/-- The count line and signal of an expert at the end of a DISPATCH (R139). -/
def State.dispatchEnd (s : State) (d : Nat) (ws : List Word) (t : TokLoop) (e : Nat) : TokLoop :=
  if t.stop.isSome then t
  else match s.ctlBad d (tokN ws) (expLine ws e) with
  | some x => { t with stop := some x }
  | none =>
    let cbase := s.expAt ws e 16 8
    if gaBroken cbase then { t with stop := some (0x21, tokN ws, 1, cbase) }
    else { t with acts := t.acts ++ [.count (tokN ws) (min (smGet 0 t.cnt e) (tokCap ws)) (cbase + 128 * tokRank ws),
                                     .sig (s.expAt ws e 40 4)] }

/-- DISPATCH (R139). -/
def State.dispatchPlan (s : State) (d : Nat) (ws : List Word) : EngPlan :=
  let t := (List.range (tokN ws)).foldl (s.dispatchEntry d ws) {}
  let t := (List.range (tokExp ws)).foldl (s.dispatchEnd d ws) t
  { acts := t.acts, stop := t.stop, slots := t.slots, figs := [t.sent, t.dropped, t.overflow]
    control := (List.range ((tokN ws + 63) / 64)).map (fun k => routeLine ws (64 * k)) ++
      (List.range ((tokExp ws + 1) / 2)).map (fun k => expLine ws (2 * k)) }

/-- One entry of a COMBINE (R139). -/
def State.combineEntry (s : State) (d : Nat) (ws : List Word) (t : TokLoop) (i : Nat) : TokLoop :=
  if t.stop.isSome then t
  else match (if i % 64 = 0 then (s.ctlBad d i (routeLine ws i)).orElse (fun _ => s.ctlBad d i (slotLine ws i)) else none) with
  | some x => { t with stop := some x }
  | none =>
    let k := s.slotAt ws i
    let e := s.routeAt ws i
    if k = 0xFFFF then
      { t with acts := t.acts ++ [.zero i (tokRow ws i) (tokRl ws) (tokScale ws) (i * tokBpr ws) (tokBpr ws)],
               dropped := t.dropped + 1 }
    else if tokCap ws ≤ k then { t with stop := some (0x24, i, k, 0) }
    else if tokExp ws ≤ e then { t with stop := some (0x23, i, e, 0) }
    else match s.ctlBad d i (expLine ws e) with
    | some x => { t with stop := some x }
    | none =>
      let rb := s.expAt ws e 24 8
      let rs := s.expAt ws e 32 8
      let row := tokRank ws * tokCap ws + k
      if gaBroken rb then { t with stop := some (0x21, i, 1, rb) }
      else if tokBpr ws ≠ 0 && gaBroken rs then { t with stop := some (0x21, i, 1, rs) }
      else
        let lines := (List.range (tokRl ws)).map (fun j =>
          EAct.copy i (rb + 128 * (row * tokRl ws + j)) (s.ownGa d (tokRow ws i + 128 * j)) false)
        let part := if tokBpr ws = 0 then [] else
          [EAct.part i rs (row * tokBpr ws) (s.ownGa d (tokScale ws)) (i * tokBpr ws) (tokBpr ws)]
        { t with acts := t.acts ++ lines ++ part, sent := t.sent + 1 }

/-- COMBINE (R139). -/
def State.combinePlan (s : State) (d : Nat) (ws : List Word) : EngPlan :=
  let t := (List.range (tokN ws)).foldl (s.combineEntry d ws) {}
  { acts := t.acts, stop := t.stop, figs := [t.sent, t.dropped]
    control := (List.range ((tokN ws + 63) / 64)).flatMap (fun k => [routeLine ws (64 * k), slotLine ws (64 * k)]) ++
      (List.range ((tokExp ws + 1) / 2)).map (fun k => expLine ws (2 * k)) }

/-! ### SNAP (R142, R274, R275) -/

/-- Clusters that lie in the PARTITION of more than one context of a die (R115). -/
def State.sharedCl (s : State) (d l : Nat) : Bool :=
  decide (2 ≤ ((List.range 8).filter (fun c => nbit (s.partition d c) l)).length)

/-- Local address of the context image entry of a cluster (R403). -/
def State.imageAddr (s : State) (d c l : Nat) : Nat := s.fld d .seq 0 (0x120 + 0x40 * c) 7 41 * 128 + 384 * l

/-- A cluster's generators as a SNAP of context `c` writes them come from the image: the cluster is shared and another context is
resident (R275). -/
def State.snapFromImage (s : State) (d c l : Nat) : Bool :=
  nbit (s.partition d c) l && s.sharedCl d l && decide ((s.cl d l).resident ≠ some c)

/-- The 256 bytes of a cluster's generators in a snapshot (Table 14.4). -/
def State.snapGen (s : State) (d c l : Nat) : List Byte :=
  if !nbit (s.partition d c) l then List.replicate 256 0
  else if s.snapFromImage d c l then s.bytesAt (s.imageAddr d c l / 128 + 1) 0 256
  else (List.range 16).flatMap (fun g => leBytes 8 (s.srgKey d l g) ++ leBytes 8 (s.srgCtr d l g))

/-- The header line of a die part, its TIMESTAMP apart (Table 14.6); `y` is the context after the SNAP has issued. -/
def State.snapHeader (s : State) (d c : Nat) (q : Bool) (idx : Nat) (ws : List Word) (y : Ctx) : List Byte :=
  padTo 128 (leBytes 2 1 ++ leBytes 1 d ++ leBytes 1 c ++ leBytes 2 (s.fld d .seq 0 (0x130 + 0x40 * c) 0 16) ++ leBytes 2 0 ++
    leBytes 6 (s.partition d c) ++ leBytes 2 0 ++ leBytes 4 (s.cons c) ++ leBytes 4 (y.snaps + 1) ++
    leBytes 4 (idx % 2 ^ 24 + b2n q * 2 ^ 31) ++ leBytes 4 (y.main.head % 2 ^ 24) ++ leBytes 4 (y.defer.head % 2 ^ 24) ++
    leBytes 4 0 ++ leBytes 8 0 ++ leBytes 2 (if d = 0 then sw ws 4 25 16 else 0) ++
    leBytes 2 (if d = 0 then sw ws 5 25 11 else 0) ++ leBytes 12 0 ++
    (List.range 16).flatMap (fun h => leBytes 2 (s.chanOrd d c h)))

/-- Lines of this module that a SNAP reads: images, and on die 0 its list, rings and cursor lines. -/
def State.snapReads (s : State) (d c : Nat) (ws : List Word) : List Nat × List Nat :=
  let imgs := ((List.range 48).filter (s.snapFromImage d c)).flatMap (fun l =>
    [s.imageAddr d c l / 128 + 1, s.imageAddr d c l / 128 + 2])
  let nh := sw ws 4 25 16
  let list := (List.range ((nh + 15) / 16)).map (fun k => cloLine (sw ws 4 0 25) + k)
  if d = 0 then (list, imgs ++ (List.range nh).map (fun i =>
      cloLine (leNat (s.bytesAt (cloLine (sw ws 4 0 25)) (8 * i) 8) % 2 ^ 25)) ++
    (List.range (sw ws 5 25 11)).map (fun k => cloLine (sw ws 5 0 25) + k))
  else ([], imgs)

/-- A line of a snapshot that the engine makes itself: format 0x00. -/
def snapNew (la : Nat) (bs : List Byte) : EAct := .snap la (padTo 128 bs) (mkSide (crc32c (padTo 128 bs)) 0 0 0)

= = =

*TASK DESCRIPTION:*
In this exercise, every line of the listing is to be output exactly.

*EXERCISE RESPONSE:*
/-- The count line and signal of an expert at the end of a DISPATCH (R139). -/
def State.dispatchEnd (s : State) (d : Nat) (ws : List Word) (t : TokLoop) (e : Nat) : TokLoop :=
  if t.stop.isSome then t
  else match s.ctlBad d (tokN ws) (expLine ws e) with
  | some x => { t with stop := some x }
  | none =>
    let cbase := s.expAt ws e 16 8
    if gaBroken cbase then { t with stop := some (0x21, tokN ws, 1, cbase) }
    else { t with acts := t.acts ++ [.count (tokN ws) (min (smGet 0 t.cnt e) (tokCap ws)) (cbase + 128 * tokRank ws),
                                     .sig (s.expAt ws e 40 4)] }

/-- DISPATCH (R139). -/
def State.dispatchPlan (s : State) (d : Nat) (ws : List Word) : EngPlan :=
  let t := (List.range (tokN ws)).foldl (s.dispatchEntry d ws) {}
  let t := (List.range (tokExp ws)).foldl (s.dispatchEnd d ws) t
  { acts := t.acts, stop := t.stop, slots := t.slots, figs := [t.sent, t.dropped, t.overflow]
    control := (List.range ((tokN ws + 63) / 64)).map (fun k => routeLine ws (64 * k)) ++
      (List.range ((tokExp ws + 1) / 2)).map (fun k => expLine ws (2 * k)) }

/-- One entry of a COMBINE (R139). -/
def State.combineEntry (s : State) (d : Nat) (ws : List Word) (t : TokLoop) (i : Nat) : TokLoop :=
  if t.stop.isSome then t
  else match (if i % 64 = 0 then (s.ctlBad d i (routeLine ws i)).orElse (fun _ => s.ctlBad d i (slotLine ws i)) else none) with
  | some x => { t with stop := some x }
  | none =>
    let k := s.slotAt ws i
    let e := s.routeAt ws i
    if k = 0xFFFF then
      { t with acts := t.acts ++ [.zero i (tokRow ws i) (tokRl ws) (tokScale ws) (i * tokBpr ws) (tokBpr ws)],
               dropped := t.dropped + 1 }
    else if tokCap ws ≤ k then { t with stop := some (0x24, i, k, 0) }
    else if tokExp ws ≤ e then { t with stop := some (0x23, i, e, 0) }
    else match s.ctlBad d i (expLine ws e) with
    | some x => { t with stop := some x }
    | none =>
      let rb := s.expAt ws e 24 8
      let rs := s.expAt ws e 32 8
      let row := tokRank ws * tokCap ws + k
      if gaBroken rb then { t with stop := some (0x21, i, 1, rb) }
      else if tokBpr ws ≠ 0 && gaBroken rs then { t with stop := some (0x21, i, 1, rs) }
      else
        let lines := (List.range (tokRl ws)).map (fun j =>
          EAct.copy i (rb + 128 * (row * tokRl ws + j)) (s.ownGa d (tokRow ws i + 128 * j)) false)
        let part := if tokBpr ws = 0 then [] else
          [EAct.part i rs (row * tokBpr ws) (s.ownGa d (tokScale ws)) (i * tokBpr ws) (tokBpr ws)]
        { t with acts := t.acts ++ lines ++ part, sent := t.sent + 1 }

/-- COMBINE (R139). -/
def State.combinePlan (s : State) (d : Nat) (ws : List Word) : EngPlan :=
  let t := (List.range (tokN ws)).foldl (s.combineEntry d ws) {}
  { acts := t.acts, stop := t.stop, figs := [t.sent, t.dropped]
    control := (List.range ((tokN ws + 63) / 64)).flatMap (fun k => [routeLine ws (64 * k), slotLine ws (64 * k)]) ++
      (List.range ((tokExp ws + 1) / 2)).map (fun k => expLine ws (2 * k)) }

/-! ### SNAP (R142, R274, R275) -/

/-- Clusters that lie in the PARTITION of more than one context of a die (R115). -/
def State.sharedCl (s : State) (d l : Nat) : Bool :=
  decide (2 ≤ ((List.range 8).filter (fun c => nbit (s.partition d c) l)).length)

/-- Local address of the context image entry of a cluster (R403). -/
def State.imageAddr (s : State) (d c l : Nat) : Nat := s.fld d .seq 0 (0x120 + 0x40 * c) 7 41 * 128 + 384 * l

/-- A cluster's generators as a SNAP of context `c` writes them come from the image: the cluster is shared and another context is
resident (R275). -/
def State.snapFromImage (s : State) (d c l : Nat) : Bool :=
  nbit (s.partition d c) l && s.sharedCl d l && decide ((s.cl d l).resident ≠ some c)

/-- The 256 bytes of a cluster's generators in a snapshot (Table 14.4). -/
def State.snapGen (s : State) (d c l : Nat) : List Byte :=
  if !nbit (s.partition d c) l then List.replicate 256 0
  else if s.snapFromImage d c l then s.bytesAt (s.imageAddr d c l / 128 + 1) 0 256
  else (List.range 16).flatMap (fun g => leBytes 8 (s.srgKey d l g) ++ leBytes 8 (s.srgCtr d l g))

/-- The header line of a die part, its TIMESTAMP apart (Table 14.6); `y` is the context after the SNAP has issued. -/
def State.snapHeader (s : State) (d c : Nat) (q : Bool) (idx : Nat) (ws : List Word) (y : Ctx) : List Byte :=
  padTo 128 (leBytes 2 1 ++ leBytes 1 d ++ leBytes 1 c ++ leBytes 2 (s.fld d .seq 0 (0x130 + 0x40 * c) 0 16) ++ leBytes 2 0 ++
    leBytes 6 (s.partition d c) ++ leBytes 2 0 ++ leBytes 4 (s.cons c) ++ leBytes 4 (y.snaps + 1) ++
    leBytes 4 (idx % 2 ^ 24 + b2n q * 2 ^ 31) ++ leBytes 4 (y.main.head % 2 ^ 24) ++ leBytes 4 (y.defer.head % 2 ^ 24) ++
    leBytes 4 0 ++ leBytes 8 0 ++ leBytes 2 (if d = 0 then sw ws 4 25 16 else 0) ++
    leBytes 2 (if d = 0 then sw ws 5 25 11 else 0) ++ leBytes 12 0 ++
    (List.range 16).flatMap (fun h => leBytes 2 (s.chanOrd d c h)))

/-- Lines of this module that a SNAP reads: images, and on die 0 its list, rings and cursor lines. -/
def State.snapReads (s : State) (d c : Nat) (ws : List Word) : List Nat × List Nat :=
  let imgs := ((List.range 48).filter (s.snapFromImage d c)).flatMap (fun l =>
    [s.imageAddr d c l / 128 + 1, s.imageAddr d c l / 128 + 2])
  let nh := sw ws 4 25 16
  let list := (List.range ((nh + 15) / 16)).map (fun k => cloLine (sw ws 4 0 25) + k)
  if d = 0 then (list, imgs ++ (List.range nh).map (fun i =>
      cloLine (leNat (s.bytesAt (cloLine (sw ws 4 0 25)) (8 * i) 8) % 2 ^ 25)) ++
    (List.range (sw ws 5 25 11)).map (fun k => cloLine (sw ws 5 0 25) + k))
  else ([], imgs)

/-- A line of a snapshot that the engine makes itself: format 0x00. -/
def snapNew (la : Nat) (bs : List Byte) : EAct := .snap la (padTo 128 bs) (mkSide (crc32c (padTo 128 bs)) 0 0 0)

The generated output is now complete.